LORD OSIS
1. Pertemuan dan Permintaan maaf

FADE IN:

1. EXT. HALAMAN SEKOLAH – PAGI

Zoya melangkah dengan kedua kaki berbalut kaos kaki putih dan sepatu hitam. Dia berseragam putih kelabu dengan hijab putih dan ransel merah. Wajahnya tersenyum, karena beberapa kali menyapa balik orang-orang yang menyapa dirinya.


ZOYA (V.O)
Hai. Namaku seperti yang tertera di name tag. Iya, Zoya Inayah Widad. Panggil aja Zoya, biar akrab gitu hehe. Sekarang aku kelas dua SMA. (Menghembuskan nafas. Kakinya masih terus melangkah) Seperti yang kalian lihat. Pagiku selalu indah. Aku cukup terkenal di sekolah ini. Mulai dari guru-guru, teman-teman, adik dan kakak kelas. Semua tersenyum ramah ke arahku. (Menaikkan dagu dan membusungkan dada)

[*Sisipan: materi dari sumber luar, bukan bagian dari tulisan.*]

def clocksAndSleep1 : Mach := (up.rstf fun r => { r with entering := true, fromP0 := true, pinLow := false })
def clocksAndSleep4 : Mach := (up.set RST_PHASE_PHASE 3)
def clocksAndSleep6 : Mach := ((up.rstf fun r => { r with waiting := [0] }).set CLK_STAT_RPLL_LOCK 1)
def clocksAndSleep10 : Mach := ((fun m : Mach => ((((((m.atMode 7).setFlag PWR_FLEET_SLEEP_EN true).setCtrl 0 fun c => { c with shst := 2 }).setCtrl 1 fun c => { c with shst := 2 }).setPort 0 fun p => { p with d3hot := true }).setPort 1 fun p => { p with d3hot := true })) up)
def clocksAndSleep12 : Mach := ((up.atMode 8).set SEC_BOOT_ACTIVE 1)
def clocksAndSleep15 : Mach := (up.setDie fun d => { d with paOff := Vector.replicate 4 false })
theorem test_hyps_ClocksAndSleep :
    (∃ (s : State),
      (s.m.rst.entering = false ∨ s.m.rst.pinLow = true ∨ s.m.rst.stormHold = true ∨ s.m.die.v12Ok = false ∨ s.m.die.v5Ok = false)) ∧
    (∃ (s : State), s.m.rst.entering = true ∧ s.m.rst.fromP0 = true ∧ s.m.rst.pinLow = false ∧ s.m.rst.stormHold = false ∧
      s.m.die.v12Ok = true ∧ s.m.die.v5Ok = true) ∧
    (∃ (s : State), s.m.rst.entering = true ∧ s.m.rst.fromP0 = true ∧ s.m.get PWR_RAILS_GOOD % 256 ≠ 255) ∧
    (∃ (s : State), (s.m.rst.entering = true ∨ s.m.get RST_PHASE_PHASE ≠ 3 ∨ s.m.rst.pllOn = true)) ∧
    (∃ (s : State), s.m.rst.entering = false ∧ s.m.get RST_PHASE_PHASE = 3 ∧ s.m.rst.pllOn = false) ∧
    (∃ (s : State) (d : Domain), (s.m.gateOpen d.val = false ∨ ¬d ∈ s.m.rst.waiting)) ∧
    (∃ (s : State) (d : Domain), s.m.gateOpen d.val = true ∧ s.m.is CLK_STAT_RPLL_LOCK = true ∧
      (if s.m.get RST_PHASE_PHASE = 3 then s.m.rst.waiting.head? = some d else d ∈ s.m.rst.waiting)) ∧
    (∃ (s : State) (req : Requester) (half : Fin 2) (w : Word), (∃ d : Domain, 32 * half.val ≤ d.val ∧
      d.val < 32 * half.val + 32 ∧ s.m.gateOpen d.val = true ∧ BitVec.getLsbD w (d.val - 32 * half.val) = false ∧
      s.m.closureRefused req d.val = true)) ∧
    (∃ (s : State) (req : Requester) (half : Fin 2) (w : Word), (∀ (d : Domain),
      32 * half.val ≤ d.val → d.val < 32 * half.val + 32 → s.m.gateOpen d.val = true → BitVec.getLsbD w (d.val - 32 * half.val) = false → s.m.closureRefused req d.val = false)) ∧
    (∃ (s : State), s.m.sleepReady = false) ∧
    (∃ (s : State), s.m.sleepReady = true) ∧
    (∃ (s : State), (s.m.mode ≠ 8 ∨ s.m.rst.entering = true)) ∧
    (∃ (s : State), s.m.mode = 8 ∧ s.m.rst.entering = false ∧ s.m.get SEC_BOOT_ACTIVE = 1 ∧ s.m.is (HIF_LINK_UP 1) = false) ∧
    (∃ (s : State), s.m.mode = 8 ∧ s.m.rst.entering = false ∧ s.m.get SEC_BOOT_ACTIVE ≠ 1 ∧
      s.m.slotVerdict (s.m.get SEC_BOOT_ACTIVE) ≠ 0) ∧
    (∃ (s : State) (a : Actuator), s.m.die.paOff[a] = true) ∧
    (∃ (s : State) (a : Actuator), s.m.die.paOff[a] = false) :=
  ⟨⟨⟨[], up⟩, by decide +kernel⟩,
   ⟨⟨[], clocksAndSleep1⟩, by decide +kernel⟩,
   ⟨⟨[], clocksAndSleep1⟩, by decide +kernel⟩,
   ⟨⟨[], up⟩, by decide +kernel⟩,
   ⟨⟨[], clocksAndSleep4⟩, by decide +kernel⟩,
   ⟨⟨[], up⟩, 0, by decide +kernel⟩,
   ⟨⟨[], clocksAndSleep6⟩, 0, by decide +kernel⟩,
   ⟨⟨[], checkAndDispatch9⟩, .bc, 0, 1, by decide +kernel⟩,
   ⟨⟨[], up⟩, .bc, 0, 4294967295, by decide +kernel⟩,
   ⟨⟨[], up⟩, by decide +kernel⟩,
   ⟨⟨[], clocksAndSleep10⟩, by decide +kernel⟩,
   ⟨⟨[], up⟩, by decide +kernel⟩,
   ⟨⟨[], clocksAndSleep12⟩, by decide +kernel⟩,
   ⟨⟨[], sideband1⟩, by decide +kernel⟩,
   ⟨⟨[], up⟩, 0, by decide +kernel⟩,
   ⟨⟨[], clocksAndSleep15⟩, 0, by decide +kernel⟩⟩

def blockResets0 : Mach := (up.set RST_BLKSTAT0_BUSY 0xFFFFFFFF)
def blockResets4 : Mach := ((up.set RST_BLKSTAT0_BUSY 0xFFFFFFFF).set CLK_GOOD0_GOOD 0)
theorem test_hyps_BlockResets :
    (∃ (s : State) (p : Instr × Nat × Bool), (s.m.blockBusy p.snd.fst = true ∨ p.snd.snd = false ∨ ∃ q,
      q ∈ blockSeqs p.snd.fst ∧ s.m.get (SEQ_STAT_STATE q.val) = 3)) ∧
    (∃ (s : State) (p : Instr × Nat × Bool), s.m.blockBusy p.snd.fst = false ∧ p.snd.snd = true ∧ (∀ (q : SeqId),
      q ∈ blockSeqs p.snd.fst → s.m.get (SEQ_STAT_STATE q.val) ≠ 3)) ∧
    (∃ (s : State) (b : Fin 39), s.m.blockBusy b.val = false) ∧
    (∃ (s : State) (b : Fin 39), s.m.blockBusy b.val = true ∧ s.m.clockGood (blockDomain b.val) = true) ∧
    (∃ (s : State) (b : Fin 39), s.m.blockBusy b.val = true ∧ s.m.clockGood (blockDomain b.val) = false) :=
  ⟨⟨⟨[], blockResets0⟩, (.blockResetPrg, 29, true), by decide +kernel⟩,
   ⟨⟨[], up⟩, (.blockResetPrg, 29, up.prgIdle), by decide +kernel⟩,
   ⟨⟨[], up⟩, 0, by decide +kernel⟩,
   ⟨⟨[], blockResets0⟩, 0, by decide +kernel⟩,
   ⟨⟨[], blockResets4⟩, 0, by decide +kernel⟩⟩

Zoya sibuk melihat ke arah depan sembari terus tersenyum. Dia tidak sadar kalau di sampingnya terdapat lapangan yang dipenuhi oleh para siswa berbaju olahraga. Tiba-tiba satu bola basket melayang di udara, lalu menampar pipi Zoya. Langkah Zoya terhenti, bahkan tubuhnya terdorong ke belakang hingga terduduk di halaman.

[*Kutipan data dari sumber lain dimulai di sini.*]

-- ==== Sys2Proof/Word.lean ====
section
/-! DEFINITION. The word types of the Efdor: bytes, 32-bit registers and parcels, 64-bit pairs and 128-bit quads. -/

namespace Sys2Proof

/-- One byte of storage (R5). -/
abbrev Byte := BitVec 8

/-- A general register, a parcel, a 32-bit operand (R16, R64). -/
abbrev Word := BitVec 32

/-- A 64-bit operand: a register pair, a drover register, a virtual address (R17, R75, R195). -/
abbrev DWord := BitVec 64

/-- A 128-bit operand: a register quad, the full width of a bypass latch (R17, R20). -/
abbrev QWord := BitVec 128

end Sys2Proof
end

Terdengar suara terkejut karena melihat Zoya yang kesakitan. Selain itu ada beberapa suara yang menyalahkan si pelempar bola. Tak lama kemudian, ada dua suara wanita yang terdengar semakin dekat. Ternyata mereka adalah dua sahabat Zoya, Fina dan Selin. Wanita berhijab dan wanita berkuncir kuda itu bergegas menghampiri Zoya.


FINA
Zoya!! Zoy! Kamu gak apa-apa? Zoy! (Langsung bersimpuh dan merangkul Zoya)


SELIN
Ayo Zoy. Pelan-pelan kita ke UKS ya. (Menuntun Zoya untuk segera menjauh dari lapangan)


Kemudian terdengar suara yang memanggil mereka bertiga supaya berhenti melangkah dan berbalik badan untuk melihatnya. Suara itu milik Rafa yang tadi melempar bola namun salah sasaran. Bukannya ditangkap oleh kawannya, bola itu malah menuju pipi Zoya.


RAFA (O.S)
Eh kalian! Tunggu! Tunggu!


Hanya Selin yang menoleh ke belakang. Dia menatap Rafa dengan wajah kesal. Rafa tidak mempermasalahkan hal itu. Dia berlari dan segera melihat kondisi Zoya. Dari kedua netranya, Rafa melihat Zoya yang memegangi pipi yang memerah. Tangan kanan Rafa bergerak perlahan ingin menyentuh pipi itu. Namun Fina menepis tangan laki-laki itu.


FINA
Eh lu mau apa?! Gak usah sentuh-sentuh teman gue ya!


SELIN
(Tubuhnya maju dan menghalangi pandangan Rafa yang fokus menatap Zoya) Mau minta maaf, atau gue laporin ke guru?


RAFA
Gue mau minta maaf. Tadi sumpah, gue lempar bola itu tapi gak sengaja kena teman lu itu. (Diam sebentar. Mengerutkan dahi dan fokus menatap Zoya)


RAFA (V.O)
Kok gue kayak pernah lihat cewek itu ya? Di mana? Oh, di rapat OSIS. Iya! Dia Zoya!


SELIN
YA SUDAH! CEPAT LU MINTA MAAF! (Pekikannya disertai satu tangan yang mengepal)


FINA
Zoya sudah kesakitan nih! Lu gak bisa bantu apa-apa juga, ya kan? (Kedua tangan benar-benar menguatkan berdirinya Zoya yang agak bergetar) Sel! Ayo cabut aja!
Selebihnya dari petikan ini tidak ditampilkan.